File metadata and controls

518 lines (408 loc) · 26.2 KB

API Specifications

API overview

This page details the technical specifications of the APIs that partners implement. Also see the Technical FAQ for common questions.

OpenApi Specification

OpenApi specification

Headers

Request Headers

In the API requests, Databricks will include the following request headers:

"User-Agent": "databricks"
"Authorization": "Basic <base64 user:pwd>" [user:pwd provided by partner to Databricks for authentication]
"Content-Type": "application/json"
"Accept-Language": "user language" [en-US]
Response Headers

Partners need to include the following headers in all api responses that return JSON payload.

"Content-Type": "application/json"

Databricks will be authenticating using basic authentication with the partners.

Connection API (All Partners)

Connect

The Connect API is used to sign-in or sign-up a user with a partner with Databricks resources pre-configured.

Sequence diagram

The order of events when connecting Databricks to a partner is as follows:

  1. The user clicks the Partner tile.
  2. The user confirms the Databricks resources that will be provisioned for the connection (e.g. the Service Principal, the PAT or the service principal OAuth secret, the SQL Warehouse).
  3. The user clicks Connect.
    1. Databricks calls the partner's Connect API with all of the Databricks data that the partner needs.
    2. The partner provisions any accounts and resources needed. (e.g. persisting the Databricks workspace_id, provisioning a Databricks output node).
    3. The partner responds with
      1. HTTP status code - for determining success, Databricks failure, and partner failure.
      2. Redirect URL - for Databricks to launch in a new browser tab.
      3. Additional data - see below.
  4. Databricks launches the Redirect URL in a new browser tab.

Redirect URL explanation

The Redirect URL can be customized by the partner to handle different cases. Partners can embed arbitrary data (e.g. user info) into the URL. As a typical example, a partner may choose to implement the following URLs. Superscripts denote options for the same scenario depending on the partner's capabilities.

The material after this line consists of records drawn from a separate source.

-- ==== Sys2Proof/Laws/State.lean ====
section
/-! SUPPORT. One law for each part of the state and each update: what it changes, and that it changes nothing else. -/

namespace Sys2Proof.Machine
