-- ==== Sys2Proof/Laws/HostMemory.lean ====
section
/-! SUPPORT. What operations do to host memory: those that reach no DMA write leave it alone, and every other keeps its canonical form. -/

namespace Sys2Proof.Machine

@[simp ↓] theorem ite_hostMem (c : Prop) [Decidable c] (a b : State) : (if c then a else b).hostMem = if c then a.hostMem else b.hostMem := by split <;> rfl

@[simp ↓] theorem State.when_hostMem (s : State) (c : Bool) (f : State → State) (h : ∀ s, (f s).hostMem = s.hostMem) : (s.when c f).hostMem = s.hostMem := by
  unfold State.when; split <;> simp [h]

@[simp] theorem State.when_memWf (s : State) (c : Bool) (f : State → State)
    (hf : ∀ s, Memory.wf s.hostMem → Memory.wf (f s).hostMem) (h : Memory.wf s.hostMem) : Memory.wf (s.when c f).hostMem := by
  unfold State.when; split
  · exact hf _ h
  · exact h

@[simp ↓] theorem State.each_hostMem {α : Type} (s : State) (l : List α) (f : State → α → State) (h : ∀ s a, (f s a).hostMem = s.hostMem) : (s.each l f).hostMem = s.hostMem := by
  unfold State.each; induction l generalizing s with
  | nil => rfl
  | cons a l ih => simp [ih, h]

@[simp ↓] theorem State.foldl_hostMem {α : Type} (s : State) (l : List α) (f : State → α → State) (h : ∀ s a, (f s a).hostMem = s.hostMem) : (l.foldl f s).hostMem = s.hostMem := s.each_hostMem l f h

@[simp] theorem State.each_memWf {α : Type} (s : State) (l : List α) (f : State → α → State)
    (hf : ∀ s a, Memory.wf s.hostMem → Memory.wf (f s a).hostMem) (h : Memory.wf s.hostMem) : Memory.wf (s.each l f).hostMem := by
  unfold State.each; induction l generalizing s with
  | nil => exact h
  | cons a l ih => exact ih _ (hf _ _ h)

@[simp] theorem State.foldl_memWf {α : Type} (s : State) (l : List α) (f : State → α → State)
    (hf : ∀ s a, Memory.wf s.hostMem → Memory.wf (f s a).hostMem) (h : Memory.wf s.hostMem) : Memory.wf (l.foldl f s).hostMem := s.each_memWf l f hf h

@[simp ↓] theorem State.draw_hostMem (s : State) : s.draw.2.hostMem = s.hostMem := id rfl

@[simp ↓] theorem State.incFld_hostMem (s : State) (off lo n : Nat) : (State.incFld s off lo n).hostMem = s.hostMem := by
  unfold State.incFld; (try dsimp only); (repeat' split) <;> simp

@[simp ↓] theorem State.onStr_hostMem (s : State) (i : Nat) (f : Str → Str) : (State.onStr s i f).hostMem = s.hostMem := by
  unfold State.onStr; (try dsimp only); (repeat' split) <;> simp

@[simp ↓] theorem State.onGroup_hostMem (s : State) (g : Nat) (f : Group → Group) : (State.onGroup s g f).hostMem = s.hostMem := by
  unfold State.onGroup; (try dsimp only); (repeat' split) <;> simp

@[simp ↓] theorem State.onStream_hostMem (s : State) (i : Nat) (f : Stream → Stream) : (State.onStream s i f).hostMem = s.hostMem := by
  unfold State.onStream; (try dsimp only); (repeat' split) <;> simp

@[simp ↓] theorem State.onRet_hostMem (s : State) (i : Nat) (f : RetIn → RetIn) : (State.onRet s i f).hostMem = s.hostMem := by
  unfold State.onRet; (try dsimp only); (repeat' split) <;> simp

@[simp ↓] theorem State.onPrv_hostMem (s : State) (i : Nat) (f : Prove → Prove) : (State.onPrv s i f).hostMem = s.hostMem := by
  unfold State.onPrv; (try dsimp only); (repeat' split) <;> simp

@[simp ↓] theorem State.onSmt_hostMem (s : State) (i : Nat) (f : Smt → Smt) : (State.onSmt s i f).hostMem = s.hostMem := by
  unfold State.onSmt; (try dsimp only); (repeat' split) <;> simp

@[simp ↓] theorem State.onArm_hostMem (s : State) (a : Nat) (f : Arm → Arm) : (State.onArm s a f).hostMem = s.hostMem := by
  unfold State.onArm; (try dsimp only); (repeat' split) <;> simp

@[simp ↓] theorem State.onUnit_hostMem (s : State) (u : Nat) (f : ArmUnit → ArmUnit) : (State.onUnit s u f).hostMem = s.hostMem := by
  unfold State.onUnit; (try dsimp only); (repeat' split) <;> simp

@[simp ↓] theorem State.onEngine_hostMem (s : State) (e : Nat) (f : Engine → Engine) : (State.onEngine s e f).hostMem = s.hostMem := by
  unfold State.onEngine; (try dsimp only); (repeat' split) <;> simp

@[simp ↓] theorem State.onEntry_hostMem (s : State) (i : Nat) (f : Entry → Entry) : (State.onEntry s i f).hostMem = s.hostMem := by
  unfold State.onEntry; (try dsimp only); (repeat' split) <;> simp

@[simp ↓] theorem State.onRlist_hostMem (s : State) (i : Nat) (f : ReadyList → ReadyList) : (State.onRlist s i f).hostMem = s.hostMem := by
  unfold State.onRlist; (try dsimp only); (repeat' split) <;> simp

@[simp ↓] theorem State.onProducer_hostMem (s : State) (i : Nat) (f : Producer → Producer) : (State.onProducer s i f).hostMem = s.hostMem := by
  unfold State.onProducer; (try dsimp only); (repeat' split) <;> simp

@[simp ↓] theorem State.onStrm_hostMem (s : State) (i : Nat) (f : Strm → Strm) : (State.onStrm s i f).hostMem = s.hostMem := by
  unfold State.onStrm; (try dsimp only); (repeat' split) <;> simp

@[simp ↓] theorem State.onQueue_hostMem (s : State) (q : Nat) (f : Queue → Queue) : (State.onQueue s q f).hostMem = s.hostMem := by
  unfold State.onQueue; (try dsimp only); (repeat' split) <;> simp

@[simp ↓] theorem State.onCode_hostMem (s : State) (c : Nat) (f : CodeSt → CodeSt) : (State.onCode s c f).hostMem = s.hostMem := by
  unfold State.onCode; (try dsimp only); (repeat' split) <;> simp

@[simp ↓] theorem State.onConv_hostMem (s : State) (ad : Nat) (f : Conv → Conv) : (State.onConv s ad f).hostMem = s.hostMem := by
  unfold State.onConv; (try dsimp only); (repeat' split) <;> simp

@[simp ↓] theorem State.onAcc_hostMem (s : State) (i : Nat) (f : AccSet → AccSet) : (State.onAcc s i f).hostMem = s.hostMem := by
  unfold State.onAcc; (try dsimp only); (repeat' split) <;> simp

@[simp ↓] theorem State.onDie_hostMem (s : State) (d : Nat) (f : DieLink → DieLink) : (State.onDie s d f).hostMem = s.hostMem := by
  unfold State.onDie; (try dsimp only); (repeat' split) <;> simp

@[simp] theorem State.setHostByte_memWf (s : State) (a : Nat) (b : Byte) (hm : Memory.wf s.hostMem) : Memory.wf (State.setHostByte s a b).hostMem := by
  exact Tab.wf_put _ _ _ _ hm

@[simp] theorem State.dmaWrite_memWf (s : State) (a : Nat) (bs : List Byte) (hm : Memory.wf s.hostMem) : Memory.wf (s.dmaWrite a bs).hostMem := by
  induction bs generalizing s a with
  | nil => exact hm
  | cons b bs ih => unfold State.dmaWrite; exact ih _ _ (State.setHostByte_memWf s a b hm)

@[simp ↓] theorem State.triggerVector_hostMem (s : State) (v : Nat) : (State.triggerVector s v).hostMem = s.hostMem := by
  unfold State.triggerVector; (try dsimp only); (repeat' split) <;> simp

@[simp ↓] theorem State.irq_hostMem (s : State) (src : Nat) : (State.irq s src).hostMem = s.hostMem := by
  unfold State.irq; (try dsimp only); (repeat' split) <;> simp

@[simp ↓] theorem State.addCause_hostMem (s : State) (code inst : Nat) : (State.addCause s code inst).hostMem = s.hostMem := by
  unfold State.addCause; (try dsimp only); (repeat' split) <;> simp

@[simp ↓] theorem State.report_hostMem (s : State) (r : Report) : (State.report s r).hostMem = s.hostMem := by
  unfold State.report; (try dsimp only); (repeat' split) <;> simp

@[simp ↓] theorem State.reportNow_hostMem (s : State) (code inst : Nat) : (State.reportNow s code inst).hostMem = s.hostMem := by
  unfold State.reportNow; (try dsimp only); (repeat' split) <;> simp

@[simp ↓] theorem State.leaveActive_hostMem (s : State) (code : Nat) : (State.leaveActive s code).hostMem = s.hostMem := by
  unfold State.leaveActive; (try dsimp only); (repeat' split) <;> simp

@[simp ↓] theorem State.endCause_hostMem (s : State) (code inst : Nat) : (State.endCause s code inst).hostMem = s.hostMem := by
  unfold State.endCause; (try dsimp only); (repeat' split) <;> simp

@[simp ↓] theorem State.endCauses_hostMem (s : State) (code : Nat) : (State.endCauses s code).hostMem = s.hostMem := by
  unfold State.endCauses; (try dsimp only); (repeat' split) <;> simp

@[simp ↓] theorem State.endInjection_hostMem (s : State) : (State.endInjection s).hostMem = s.hostMem := by
  unfold State.endInjection; (try dsimp only); (repeat' split) <;> simp

@[simp ↓] theorem State.takeInjection_hostMem (s : State) : (State.takeInjection s).hostMem = s.hostMem := by
  unfold State.takeInjection; (try dsimp only); (repeat' split) <;> simp

@[simp ↓] theorem State.injecting_hostMem (s : State) (checker kind : Nat) (f : State → State) (hf : ∀ s, (f s).hostMem = s.hostMem) : (State.injecting s checker kind f).hostMem = s.hostMem := by
  unfold State.injecting; (try dsimp only); (repeat' split) <;> simp_all

@[simp ↓] theorem State.record_hostMem (s : State) (source : Nat) (pass : Word → Bool) (r : Rec) : (State.record s source pass r).hostMem = s.hostMem := by
  unfold State.record; (try dsimp only); (repeat' split) <;> simp

@[simp ↓] theorem State.recEdge_hostMem (s : State) (lamp time : Nat) (lit own : Bool) : (State.recEdge s lamp time lit own).hostMem = s.hostMem := by
  unfold State.recEdge; (try dsimp only); (repeat' split) <;> simp

@[simp ↓] theorem State.recProve_hostMem (s : State) (lamp method verdict mv : Nat) (epoch : Nat) (retired : Bool) : (State.recProve s lamp method verdict mv epoch retired).hostMem = s.hostMem := by
  unfold State.recProve; (try dsimp only); (repeat' split) <;> simp

@[simp ↓] theorem State.recDisturb_hostMem (s : State) (str start len : Nat) (retired : Bool) : (State.recDisturb s str start len retired).hostMem = s.hostMem := by
  unfold State.recDisturb; (try dsimp only); (repeat' split) <;> simp

@[simp ↓] theorem State.recChange_hostMem (s : State) (sm : Nat) (aspect : Nat) (pwm : Bool) (duty arm : Nat) : (State.recChange s sm aspect pwm duty arm).hostMem = s.hostMem := by
  unfold State.recChange; (try dsimp only); (repeat' split) <;> simp

@[simp ↓] theorem State.recFio_hostMem (s : State) (kind channel : Nat) (state : Bool) (event : Nat) : (State.recFio s kind channel state event).hostMem = s.hostMem := by
  unfold State.recFio; (try dsimp only); (repeat' split) <;> simp

@[simp ↓] theorem State.recReturn_hostMem (s : State) (sm rxl status vcap temp echo time : Nat) : (State.recReturn s sm rxl status vcap temp echo time).hostMem = s.hostMem := by
  unfold State.recReturn; (try dsimp only); (repeat' split) <;> simp

theorem State.allocPage_hostMem (s t : State) (u p : Nat) (h : s.allocPage u = some (p, t)) : t.hostMem = s.hostMem := by
  unfold State.allocPage at h
  (repeat' split at h) <;> simp_all <;> obtain ⟨_, rfl⟩ := h <;> simp

@[simp ↓] theorem State.freePagesBack_hostMem (s : State) (ps : List Nat) : (State.freePagesBack s ps).hostMem = s.hostMem := by
  unfold State.freePagesBack; (try dsimp only); (repeat' split) <;> simp

@[simp ↓] theorem State.countRefusal_hostMem (s : State) (u : Nat) : (State.countRefusal s u).hostMem = s.hostMem := by
  unfold State.countRefusal; (try dsimp only); (repeat' split) <;> simp

@[simp ↓] theorem State.openNext_hostMem (s : State) (i : Nat) : (State.openNext s i).hostMem = s.hostMem := by
  unfold State.openNext; dsimp only
  split
  · split <;> simp
  · split
    · next p t h => simp [State.allocPage_hostMem _ _ _ _ h]
    · simp

@[simp ↓] theorem State.triggerOne_hostMem (s : State) (i time cause code sev : Nat) : (State.triggerOne s i time cause code sev).hostMem = s.hostMem := by
  unfold State.triggerOne; (try dsimp only); (repeat' split) <;> simp

@[simp ↓] theorem State.trigger_hostMem (s : State) (streams : List Nat) (time cause code sev : Nat) : (State.trigger s streams time cause code sev).hostMem = s.hostMem := by
  unfold State.trigger; (try dsimp only); (repeat' split) <;> simp

@[simp ↓] theorem State.triggerFault_hostMem (s : State) (code sev time : Nat) : (State.triggerFault s code sev time).hostMem = s.hostMem := by
  unfold State.triggerFault; (try dsimp only); (repeat' split) <;> simp

@[simp ↓] theorem State.triggerHost_hostMem (s : State) (mask : Nat) : (State.triggerHost s mask).hostMem = s.hostMem := by
  unfold State.triggerHost; (try dsimp only); (repeat' split) <;> simp

@[simp ↓] theorem State.sealRecords_hostMem (s : State) : (State.sealRecords s).hostMem = s.hostMem := by
  unfold State.sealRecords; (try dsimp only); (repeat' split) <;> simp

@[simp ↓] theorem State.makeReady_hostMem (s : State) (i : Nat) : (State.makeReady s i).hostMem = s.hostMem := by
  unfold State.makeReady; (try dsimp only); (repeat' split) <;> simp

@[simp ↓] theorem State.promote_hostMem (s : State) : (State.promote s).hostMem = s.hostMem := by
  unfold State.promote; (try dsimp only); (repeat' split) <;> simp

@[simp ↓] theorem State.refuseDeposit_hostMem (s : State) (k : Producing) : (State.refuseDeposit s k).hostMem = s.hostMem := by
  unfold State.refuseDeposit; (try dsimp only); (repeat' split) <;> simp

@[simp ↓] theorem State.readyWhenFull_hostMem (s : State) (i : Nat) : (State.readyWhenFull s i).hostMem = s.hostMem := by
  unfold State.readyWhenFull; (try dsimp only); (repeat' split) <;> simp

@[simp ↓] theorem State.countDeposit_hostMem (s : State) (k : Producing) (again : Bool) : (State.countDeposit s k again).hostMem = s.hostMem := by
  unfold State.countDeposit; (try dsimp only); (repeat' split) <;> simp

theorem State.deposit_hostMem (s t : State) (k : Producing) (template key slot data : Nat) (packet : Option (Packet × Nat))
    (h : s.deposit k template key slot data packet = some t) : t.hostMem = s.hostMem := by
  unfold State.deposit at h
  dsimp only at h
  split at h
  · split at h
    · cases h
    · simp only [Option.some.injEq] at h; rw [← h]; simp
  · split at h
    · split at h <;> split at h <;> split at h <;> first | (simp at h; done) | (simp only [Option.some.injEq] at h; rw [← h]; simp)
    · simp at h

@[simp ↓] theorem State.freeTask_hostMem (s : State) (i : Nat) : (State.freeTask s i).hostMem = s.hostMem := by
  unfold State.freeTask; (try dsimp only); (repeat' split) <;> simp

@[simp ↓] theorem State.cancelTask_hostMem (s : State) (i : Nat) : (State.cancelTask s i).hostMem = s.hostMem := by
  unfold State.cancelTask; (try dsimp only); (repeat' split) <;> simp

@[simp ↓] theorem State.cancelKey_hostMem (s : State) (template key : Nat) : (State.cancelKey s template key).hostMem = s.hostMem := by
  unfold State.cancelKey; (try dsimp only); (repeat' split) <;> simp

@[simp ↓] theorem State.complete_hostMem (s : State) (r : Reply) : (State.complete s r).hostMem = s.hostMem := by
  unfold State.complete; (try dsimp only); (repeat' split) <;> simp

@[simp ↓] theorem State.begin_hostMem (s : State) (p : Packet) : (State.begin s p).hostMem = s.hostMem := by
  unfold State.begin; (try dsimp only); (repeat' split) <;> simp

@[simp] theorem State.answer_memWf (s : State) (op : Op) (p : Packet) (status detail : Nat) (data : List Word) (hm : Memory.wf s.hostMem) : Memory.wf (State.answer s op p status detail data).hostMem := by
  unfold State.answer; (try dsimp only); (repeat' split) <;> simp [Memory.wf, hm]

@[simp] theorem State.command_memWf (s : State) (op : Op) (p : Packet) (own : State → Result) (ho : Memory.wf (own s).state.hostMem) (hm : Memory.wf s.hostMem) : Memory.wf (s.command op p own).hostMem := by
  unfold State.command; (repeat' split) <;> simp [Memory.wf, hm, ho]

@[simp ↓] theorem State.setTarget_hostMem (s : State) (g mv : Nat) : (State.setTarget s g mv).hostMem = s.hostMem := by
  unfold State.setTarget; (try dsimp only); (repeat' split) <;> simp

  • www.partner.com/create-trial
    • Used when the partner has never seen the user or the account before.
    • ¹Used when the account has an expired trial (and the partner allows multiple trials per account)
  • www.partner.com/sign-in
    • ²Used when the partner has never seen the user, but has seen the account, and can automatically provision the user.
    • Used when the partner has seen the user and the account.
  • www.partner.com/contact-your-admin
    • ²Used when the partner has never seen the user, but has seen the account, and cannot automatically provision the user.
  • www.partner.com/purchase-product
    • ¹Used when the account has an expired trial (and the partner does not allow multiple trials per account)

Example partner scenarios

Scenario Partner operations during Connect API Response
New user, new account
  • Set up free trial for new account
  • Configure Databricks integration in account
Status_code = 200
Connection_id = abcd
Configured_resources = true
User_status = new
Account_status = new
Redirect Value = create_trial
Redirect URL = www.partner.com/create-trial
Expired account
  • If the partner requires the product to be purchased…
    • N/A
  • If it allows another free trial
    • Set up free trial
    • Configure Databricks integration
Status_code = 200
Connection_id = omitted OR abcd
Configured_resources = false OR true
User_status = new OR existing
Account_status = expired
Redirect Value = purchase_product OR create_trial
Redirect URL = www.partner.com/purchase-product OR www.partner.com/create-trial
New user, existing account
  • If the user can be added dynamically…
    • Add the user
    • Configure Databricks integration
  • If not…
    • No action OR
    • Set up free trial for new user and configure Databricks integration
Status_code = 200
Connection_id = abcd or omitted
Configured_resources = true OR false
User_status = new
Account_status = active
Redirect Value = sign_in OR contact_admin OR create_trial
Redirect URL = www.partner.com/sign-in OR www.partner.com/contact-your-admin OR www.partner.com/create-trial
Existing user, existing account
  • Configure Databricks integration
Status_code = 200
Connection_id = abcd or omitted
Configured_resources = true OR false
User_status = existing
Account_status = active
Redirect Value = sign_in
Redirect URL = www.partner.com/sign-in

A note on established connections

Databricks and the partner may have different values for whether the connection is established. A user may delete the connection on either the Databricks-side or the partner-side causing this mismatch. Here's what should happen with the Connect API in each of the 4 cases.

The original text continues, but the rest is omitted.